In the rest of the world, many sports -- above all soccer, by far the most popular sport in the world -- developed in an entirely different way, with none of this pretense of amateurism. The revenues are openly shared with the athletes, not just in the "major leagues" as is the case in the US, but in all leagues. 

Baseball still has its minor leagues, although these have been mostly replaced by college baseball. Each major league team owns or is closely and exclusively associated with teams in several minor leagues, which form a pool of young talent for the major leagues to pick from. 

Most of the soccer teams outside of the US are independent entities. Typically, a country will have many soccer leagues, and a team can move up to a higher, more prosperous league by leading the league below it, while the team which did worst in the higher league moves to the lower league.
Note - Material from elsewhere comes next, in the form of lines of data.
/-! ### Updates of the ride -/

@[simp] theorem Ride.putZone_presented (r : Ride) (z : ZoneIx) (x : ZoneRec) : (r.putZone z x).presented = r.presented := rfl
@[simp] theorem Ride.putZone_trains (r : Ride) (z : ZoneIx) (x : ZoneRec) : (r.putZone z x).trains = r.trains := rfl
@[simp] theorem Ride.putZone_elements (r : Ride) (z : ZoneIx) (x : ZoneRec) : (r.putZone z x).elements = r.elements := rfl
@[simp] theorem Ride.putZone_channels (r : Ride) (z : ZoneIx) (x : ZoneRec) : (r.putZone z x).channels = r.channels := rfl
@[simp] theorem Ride.putZone_switches (r : Ride) (z : ZoneIx) (x : ZoneRec) : (r.putZone z x).switches = r.switches := rfl
@[simp] theorem Ride.putZone_stations (r : Ride) (z : ZoneIx) (x : ZoneRec) : (r.putZone z x).stations = r.stations := rfl
@[simp] theorem Ride.putZone_causes (r : Ride) (z : ZoneIx) (x : ZoneRec) : (r.putZone z x).causes = r.causes := rfl
@[simp] theorem Ride.putZone_notices (r : Ride) (z : ZoneIx) (x : ZoneRec) : (r.putZone z x).notices = r.notices := rfl

@[simp] theorem Ride.putTrain_zones (r : Ride) (t : SlotIx) (x : Train) : (r.putTrain t x).zones = r.zones := rfl
@[simp] theorem Ride.putTrain_presented (r : Ride) (t : SlotIx) (x : Train) : (r.putTrain t x).presented = r.presented := rfl
@[simp] theorem Ride.putTrain_elements (r : Ride) (t : SlotIx) (x : Train) : (r.putTrain t x).elements = r.elements := rfl
@[simp] theorem Ride.putTrain_channels (r : Ride) (t : SlotIx) (x : Train) : (r.putTrain t x).channels = r.channels := rfl
@[simp] theorem Ride.putTrain_switches (r : Ride) (t : SlotIx) (x : Train) : (r.putTrain t x).switches = r.switches := rfl
@[simp] theorem Ride.putTrain_stations (r : Ride) (t : SlotIx) (x : Train) : (r.putTrain t x).stations = r.stations := rfl
@[simp] theorem Ride.putTrain_causes (r : Ride) (t : SlotIx) (x : Train) : (r.putTrain t x).causes = r.causes := rfl
@[simp] theorem Ride.putTrain_notices (r : Ride) (t : SlotIx) (x : Train) : (r.putTrain t x).notices = r.notices := rfl

@[simp] theorem Ride.freeSlot_zones (r : Ride) (t : SlotIx) : (r.freeSlot t).zones = r.zones := rfl
@[simp] theorem Ride.freeSlot_presented (r : Ride) (t : SlotIx) : (r.freeSlot t).presented = r.presented := rfl
@[simp] theorem Ride.freeSlot_elements (r : Ride) (t : SlotIx) : (r.freeSlot t).elements = r.elements := rfl
@[simp] theorem Ride.freeSlot_channels (r : Ride) (t : SlotIx) : (r.freeSlot t).channels = r.channels := rfl
@[simp] theorem Ride.freeSlot_switches (r : Ride) (t : SlotIx) : (r.freeSlot t).switches = r.switches := rfl
@[simp] theorem Ride.freeSlot_stations (r : Ride) (t : SlotIx) : (r.freeSlot t).stations = r.stations := rfl
@[simp] theorem Ride.freeSlot_causes (r : Ride) (t : SlotIx) : (r.freeSlot t).causes = r.causes := rfl
@[simp] theorem Ride.freeSlot_notices (r : Ride) (t : SlotIx) : (r.freeSlot t).notices = r.notices := rfl

@[simp] theorem Ride.putElement_zones (r : Ride) (z : ZoneIx) (x : Element) : (r.putElement z x).zones = r.zones := rfl
@[simp] theorem Ride.putElement_presented (r : Ride) (z : ZoneIx) (x : Element) : (r.putElement z x).presented = r.presented := rfl
@[simp] theorem Ride.putElement_trains (r : Ride) (z : ZoneIx) (x : Element) : (r.putElement z x).trains = r.trains := rfl
@[simp] theorem Ride.putElement_channels (r : Ride) (z : ZoneIx) (x : Element) : (r.putElement z x).channels = r.channels := rfl
@[simp] theorem Ride.putElement_switches (r : Ride) (z : ZoneIx) (x : Element) : (r.putElement z x).switches = r.switches := rfl
@[simp] theorem Ride.putElement_stations (r : Ride) (z : ZoneIx) (x : Element) : (r.putElement z x).stations = r.stations := rfl
@[simp] theorem Ride.putElement_causes (r : Ride) (z : ZoneIx) (x : Element) : (r.putElement z x).causes = r.causes := rfl
@[simp] theorem Ride.putElement_notices (r : Ride) (z : ZoneIx) (x : Element) : (r.putElement z x).notices = r.notices := rfl

@[simp] theorem Ride.putChannel_zones (r : Ride) (ch : ChannelIx) (x : Channel) : (r.putChannel ch x).zones = r.zones := rfl
@[simp] theorem Ride.putChannel_presented (r : Ride) (ch : ChannelIx) (x : Channel) : (r.putChannel ch x).presented = r.presented := rfl
@[simp] theorem Ride.putChannel_trains (r : Ride) (ch : ChannelIx) (x : Channel) : (r.putChannel ch x).trains = r.trains := rfl
@[simp] theorem Ride.putChannel_elements (r : Ride) (ch : ChannelIx) (x : Channel) : (r.putChannel ch x).elements = r.elements := rfl
@[simp] theorem Ride.putChannel_switches (r : Ride) (ch : ChannelIx) (x : Channel) : (r.putChannel ch x).switches = r.switches := rfl
@[simp] theorem Ride.putChannel_stations (r : Ride) (ch : ChannelIx) (x : Channel) : (r.putChannel ch x).stations = r.stations := rfl
@[simp] theorem Ride.putChannel_causes (r : Ride) (ch : ChannelIx) (x : Channel) : (r.putChannel ch x).causes = r.causes := rfl
@[simp] theorem Ride.putChannel_notices (r : Ride) (ch : ChannelIx) (x : Channel) : (r.putChannel ch x).notices = r.notices := rfl

@[simp] theorem Ride.putSwitch_zones (r : Ride) (w : SwitchIx) (x : SwitchRec) : (r.putSwitch w x).zones = r.zones := rfl
@[simp] theorem Ride.putSwitch_presented (r : Ride) (w : SwitchIx) (x : SwitchRec) : (r.putSwitch w x).presented = r.presented := rfl
@[simp] theorem Ride.putSwitch_trains (r : Ride) (w : SwitchIx) (x : SwitchRec) : (r.putSwitch w x).trains = r.trains := rfl
@[simp] theorem Ride.putSwitch_elements (r : Ride) (w : SwitchIx) (x : SwitchRec) : (r.putSwitch w x).elements = r.elements := rfl
@[simp] theorem Ride.putSwitch_channels (r : Ride) (w : SwitchIx) (x : SwitchRec) : (r.putSwitch w x).channels = r.channels := rfl
@[simp] theorem Ride.putSwitch_stations (r : Ride) (w : SwitchIx) (x : SwitchRec) : (r.putSwitch w x).stations = r.stations := rfl
@[simp] theorem Ride.putSwitch_causes (r : Ride) (w : SwitchIx) (x : SwitchRec) : (r.putSwitch w x).causes = r.causes := rfl
@[simp] theorem Ride.putSwitch_notices (r : Ride) (w : SwitchIx) (x : SwitchRec) : (r.putSwitch w x).notices = r.notices := rfl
It's a much more sensible way of doing things. The American system is much more like a battle royal, with millions of children competing for a few thousand positions in which their financial compensation may begin to reflect the revenue they generate for others. There are only a very few, very impoverished and unsuccessful independent minor leagues in American football and basketball. Quite a few American athletes have figured out that they will be better treated in other countries, where basketball and baseball leagues and leagues in still other sports are modeled upon the soccer model.

And so, ironically, in the US, which supposedly was founded upon a rejection of things like aristocracy -- although that's a pretense about as transparent as that in which college athletes are supposed to be students -- amateur sports has become a very cruel exploitation of young poor people. 

Perhaps even more ironically, one of the few other parts of the world who indulged in a lie about amateur sports was -- the former Soviet bloc. Were they doing this in order to compete with their great rival and enemy, the US? I don't know.